/-- MIGRATION_ROW_ARRIVAL (R153): at the destination, in the partition whose TENANT_TAG the message carries. -/
def migrationArrival (p : Nat) (m : PktMsg) (s : State) : State :=
  if m.opc ≠ 1 || m.tag ≠ migTag || !namesMe s m.dst then s
  else match admitMsg p m ((s.port p).kind == 0) false s with
    | (.error st, s') => refuse p m st s'
    | (.ok q, s') =>
      let hdr := q.body.take 32
      let part := if q.tenant = 0 then none else partOfTag s q.tenant
      match part with
      | none => refuse p q .noAccess s'
      | some pt =>
        if s.isQuiesced pt then refuse p q (s.quiesceStatus pt) s'
        else match useTable s pt (fldLE hdr 0 2) with
          | .error st => refuse p q st s'
          | .ok t =>
            let d := q.body.drop 32
            let k := fldLE hdr 2 1
            let r := fldLE hdr 8 8
            let sofar := ((t.inbox.find? (·.key == hdr)).map (·.bytes)).getD [] ++ d
            let total := fldLE hdr 28 4
            let put := fun (b : Option Bytes) (l : List Transfer) =>
              l.filter (·.key != hdr) ++ (b.map fun b => ({ key := hdr, bytes := b } : Transfer)).toList
            let keep := fun (b : Option Bytes) => modTable pt t.d.id (fun t => { t with inbox := put b t.inbox })
            if q.body.length < 32 || total < sofar.length || 3 < k || t.d.storage = 2 then refuse p q .badDescriptor s'
            else if k = 0 then refuse p q (if d = migShape t.d then .ok else .badDescriptor) s'
            else if sofar.length < total then refuse p q .ok (keep (some sofar) s')
            else if k = 3 then match installBatch t hdr sofar s' with
              | none => s
              | some (st, s'') => refuse p q st (keep none s'')
            else if t.d.phys ≤ r || total ≠ (if k = 1 then rowBytes t.d.fmt t.d.elems else 96 * t.d.elems) then
              refuse p q .badDescriptor (keep none s')
            else match (if k = 1 then (installRow t r sofar s').map fun s => (Status.ok, s) else installAcc t (fldLE hdr 4 4) r sofar s') with
              | none => s
              | some (st, s'') => refuse p q st (keep none s'')

/-! ## Meanings -/

def execTableUpdateSet (m : MbxId) (s : State) : Host.Outcome State Fault Refusal :=
  .next (settle s (runCmd 0x0805 m Sys2Proof.Machine.tableUpdateSet s))
def execTableSlotsAdd (m : MbxId) (s : State) : Host.Outcome State Fault Refusal :=
  .next (settle s (runCmd 0x0806 m (simply Sys2Proof.Machine.tableSlotsAdd) s))
def execStepClose (m : MbxId) (s : State) : Host.Outcome State Fault Refusal :=
  .next (settle s (runCmd 0x0807 m Sys2Proof.Machine.stepClose s))
def execTableRowWrite (m : MbxId) (s : State) : Host.Outcome State Fault Refusal :=
  .next (settle s (runCmd 0x0808 m Sys2Proof.Machine.tableRowWrite s))
def execTableGenBegin (m : MbxId) (s : State) : Host.Outcome State Fault Refusal :=
  .next (settle s (runCmd 0x0809 m Sys2Proof.Machine.tableGenBegin s))
def execTableGenSeal (m : MbxId) (s : State) : Host.Outcome State Fault Refusal :=
  .next (settle s (runCmd 0x080A m Sys2Proof.Machine.tableGenSeal s))
def execTableGenCommit (m : MbxId) (s : State) : Host.Outcome State Fault Refusal :=
  .next (settle s (runCmd 0x080B m Sys2Proof.Machine.tableGenCommit s))
def execTableGenAbort (m : MbxId) (s : State) : Host.Outcome State Fault Refusal :=
  .next (settle s (runCmd 0x080C m Sys2Proof.Machine.tableGenAbort s))
def execTableMigrateOut (m : MbxId) (s : State) : Host.Outcome State Fault Refusal :=
  .next (settle s (runCmd 0x080D m Sys2Proof.Machine.tableMigrateOut s))
def execTableMigrateCommit (m : MbxId) (s : State) : Host.Outcome State Fault Refusal :=
  .next (settle s (runCmd 0x080E m Sys2Proof.Machine.tableMigrateCommit s))
def execTableMigrateRelease (m : MbxId) (s : State) : Host.Outcome State Fault Refusal :=
  .next (settle s (runCmd 0x080F m Sys2Proof.Machine.tableMigrateRelease s))
def execTableShardLoad (m : MbxId) (s : State) : Host.Outcome State Fault Refusal :=
  .next (settle s (runCmd 0x0810 m Sys2Proof.Machine.tableShardLoad s))
def execScatterBatch (cid stage home : Nat) (s : State) : Host.Outcome State Fault Refusal :=
  .next (settle s (Sys2Proof.Machine.scatterBatch cid stage home s))
def execStepApply (part table row : Nat) (s : State) : Host.Outcome State Fault Refusal :=
  .next (settle s (Sys2Proof.Machine.stepApply part table row s))
def execApplySlotTimeout (part table : Nat) (s : State) : Host.Outcome State Fault Refusal :=
  .next (settle s (Sys2Proof.Machine.applySlotTimeout part table s))
def execCloseComplete (part table : Nat) (s : State) : Host.Outcome State Fault Refusal :=
  .next (settle s (Sys2Proof.Machine.closeComplete part table s))
def execSlotWaveFree (part table : Nat) (s : State) : Host.Outcome State Fault Refusal :=
  .next (settle s (Sys2Proof.Machine.slotWaveFree part table s))
def execGenDrainEnd (part table : Nat) (s : State) : Host.Outcome State Fault Refusal :=
  .next (settle s (Sys2Proof.Machine.genDrainEnd part table s))
def execGenCopyEnd (part table : Nat) (s : State) : Host.Outcome State Fault Refusal :=
  .next (settle s (Sys2Proof.Machine.genCopyEnd part table s))
def execLoadBucketTick (s : State) : Host.Outcome State Fault Refusal :=
  .next (settle s (Sys2Proof.Machine.loadBucketTick s))
def execBalancerTick (s : State) : Host.Outcome State Fault Refusal :=
  .next (settle s (Sys2Proof.Machine.balancerTick s))
def execShardMoveRow (part : Nat) (s : State) : Host.Outcome State Fault Refusal :=
  .next (settle s (Sys2Proof.Machine.shardMoveRow part s))
def execShardMoveEnd (part : Nat) (s : State) : Host.Outcome State Fault Refusal :=
  .next (settle s (Sys2Proof.Machine.shardMoveEnd part s))
def execMigrationRowArrival (port : Nat) (m : PktMsg) (s : State) : Host.Outcome State Fault Refusal :=
  .next (settle s (migrationArrival port m s))

end Sys2Proof.Machine
end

════════════════

> AIM OF THE EXERCISE
Reproduce the preceding entries exactly and completely.

> OUTPUT OF THE TASK
/-- MIGRATION_ROW_ARRIVAL (R153): at the destination, in the partition whose TENANT_TAG the message carries. -/
def migrationArrival (p : Nat) (m : PktMsg) (s : State) : State :=
  if m.opc ≠ 1 || m.tag ≠ migTag || !namesMe s m.dst then s
  else match admitMsg p m ((s.port p).kind == 0) false s with
    | (.error st, s') => refuse p m st s'
    | (.ok q, s') =>
      let hdr := q.body.take 32
      let part := if q.tenant = 0 then none else partOfTag s q.tenant
      match part with
      | none => refuse p q .noAccess s'
      | some pt =>
        if s.isQuiesced pt then refuse p q (s.quiesceStatus pt) s'
        else match useTable s pt (fldLE hdr 0 2) with
          | .error st => refuse p q st s'
          | .ok t =>
            let d := q.body.drop 32
            let k := fldLE hdr 2 1
            let r := fldLE hdr 8 8
            let sofar := ((t.inbox.find? (·.key == hdr)).map (·.bytes)).getD [] ++ d
            let total := fldLE hdr 28 4
            let put := fun (b : Option Bytes) (l : List Transfer) =>
              l.filter (·.key != hdr) ++ (b.map fun b => ({ key := hdr, bytes := b } : Transfer)).toList
            let keep := fun (b : Option Bytes) => modTable pt t.d.id (fun t => { t with inbox := put b t.inbox })
            if q.body.length < 32 || total < sofar.length || 3 < k || t.d.storage = 2 then refuse p q .badDescriptor s'
            else if k = 0 then refuse p q (if d = migShape t.d then .ok else .badDescriptor) s'
            else if sofar.length < total then refuse p q .ok (keep (some sofar) s')
            else if k = 3 then match installBatch t hdr sofar s' with
              | none => s
              | some (st, s'') => refuse p q st (keep none s'')
            else if t.d.phys ≤ r || total ≠ (if k = 1 then rowBytes t.d.fmt t.d.elems else 96 * t.d.elems) then
              refuse p q .badDescriptor (keep none s')
            else match (if k = 1 then (installRow t r sofar s').map fun s => (Status.ok, s) else installAcc t (fldLE hdr 4 4) r sofar s') with
              | none => s
              | some (st, s'') => refuse p q st (keep none s'')

/-! ## Meanings -/

def execTableUpdateSet (m : MbxId) (s : State) : Host.Outcome State Fault Refusal :=
  .next (settle s (runCmd 0x0805 m Sys2Proof.Machine.tableUpdateSet s))
def execTableSlotsAdd (m : MbxId) (s : State) : Host.Outcome State Fault Refusal :=
  .next (settle s (runCmd 0x0806 m (simply Sys2Proof.Machine.tableSlotsAdd) s))
def execStepClose (m : MbxId) (s : State) : Host.Outcome State Fault Refusal :=
  .next (settle s (runCmd 0x0807 m Sys2Proof.Machine.stepClose s))
def execTableRowWrite (m : MbxId) (s : State) : Host.Outcome State Fault Refusal :=
  .next (settle s (runCmd 0x0808 m Sys2Proof.Machine.tableRowWrite s))
def execTableGenBegin (m : MbxId) (s : State) : Host.Outcome State Fault Refusal :=
  .next (settle s (runCmd 0x0809 m Sys2Proof.Machine.tableGenBegin s))
def execTableGenSeal (m : MbxId) (s : State) : Host.Outcome State Fault Refusal :=
  .next (settle s (runCmd 0x080A m Sys2Proof.Machine.tableGenSeal s))
def execTableGenCommit (m : MbxId) (s : State) : Host.Outcome State Fault Refusal :=
  .next (settle s (runCmd 0x080B m Sys2Proof.Machine.tableGenCommit s))
def execTableGenAbort (m : MbxId) (s : State) : Host.Outcome State Fault Refusal :=
  .next (settle s (runCmd 0x080C m Sys2Proof.Machine.tableGenAbort s))
def execTableMigrateOut (m : MbxId) (s : State) : Host.Outcome State Fault Refusal :=
  .next (settle s (runCmd 0x080D m Sys2Proof.Machine.tableMigrateOut s))
def execTableMigrateCommit (m : MbxId) (s : State) : Host.Outcome State Fault Refusal :=
  .next (settle s (runCmd 0x080E m Sys2Proof.Machine.tableMigrateCommit s))
def execTableMigrateRelease (m : MbxId) (s : State) : Host.Outcome State Fault Refusal :=
  .next (settle s (runCmd 0x080F m Sys2Proof.Machine.tableMigrateRelease s))
def execTableShardLoad (m : MbxId) (s : State) : Host.Outcome State Fault Refusal :=
  .next (settle s (runCmd 0x0810 m Sys2Proof.Machine.tableShardLoad s))
def execScatterBatch (cid stage home : Nat) (s : State) : Host.Outcome State Fault Refusal :=
  .next (settle s (Sys2Proof.Machine.scatterBatch cid stage home s))
def execStepApply (part table row : Nat) (s : State) : Host.Outcome State Fault Refusal :=
  .next (settle s (Sys2Proof.Machine.stepApply part table row s))
def execApplySlotTimeout (part table : Nat) (s : State) : Host.Outcome State Fault Refusal :=
  .next (settle s (Sys2Proof.Machine.applySlotTimeout part table s))
def execCloseComplete (part table : Nat) (s : State) : Host.Outcome State Fault Refusal :=
  .next (settle s (Sys2Proof.Machine.closeComplete part table s))
def execSlotWaveFree (part table : Nat) (s : State) : Host.Outcome State Fault Refusal :=
  .next (settle s (Sys2Proof.Machine.slotWaveFree part table s))
def execGenDrainEnd (part table : Nat) (s : State) : Host.Outcome State Fault Refusal :=
  .next (settle s (Sys2Proof.Machine.genDrainEnd part table s))
def execGenCopyEnd (part table : Nat) (s : State) : Host.Outcome State Fault Refusal :=
  .next (settle s (Sys2Proof.Machine.genCopyEnd part table s))
def execLoadBucketTick (s : State) : Host.Outcome State Fault Refusal :=
  .next (settle s (Sys2Proof.Machine.loadBucketTick s))
def execBalancerTick (s : State) : Host.Outcome State Fault Refusal :=
  .next (settle s (Sys2Proof.Machine.balancerTick s))
def execShardMoveRow (part : Nat) (s : State) : Host.Outcome State Fault Refusal :=
  .next (settle s (Sys2Proof.Machine.shardMoveRow part s))
def execShardMoveEnd (part : Nat) (s : State) : Host.Outcome State Fault Refusal :=
  .next (settle s (Sys2Proof.Machine.shardMoveEnd part s))
def execMigrationRowArrival (port : Nat) (m : PktMsg) (s : State) : Host.Outcome State Fault Refusal :=
  .next (settle s (migrationArrival port m s))

end Sys2Proof.Machine
end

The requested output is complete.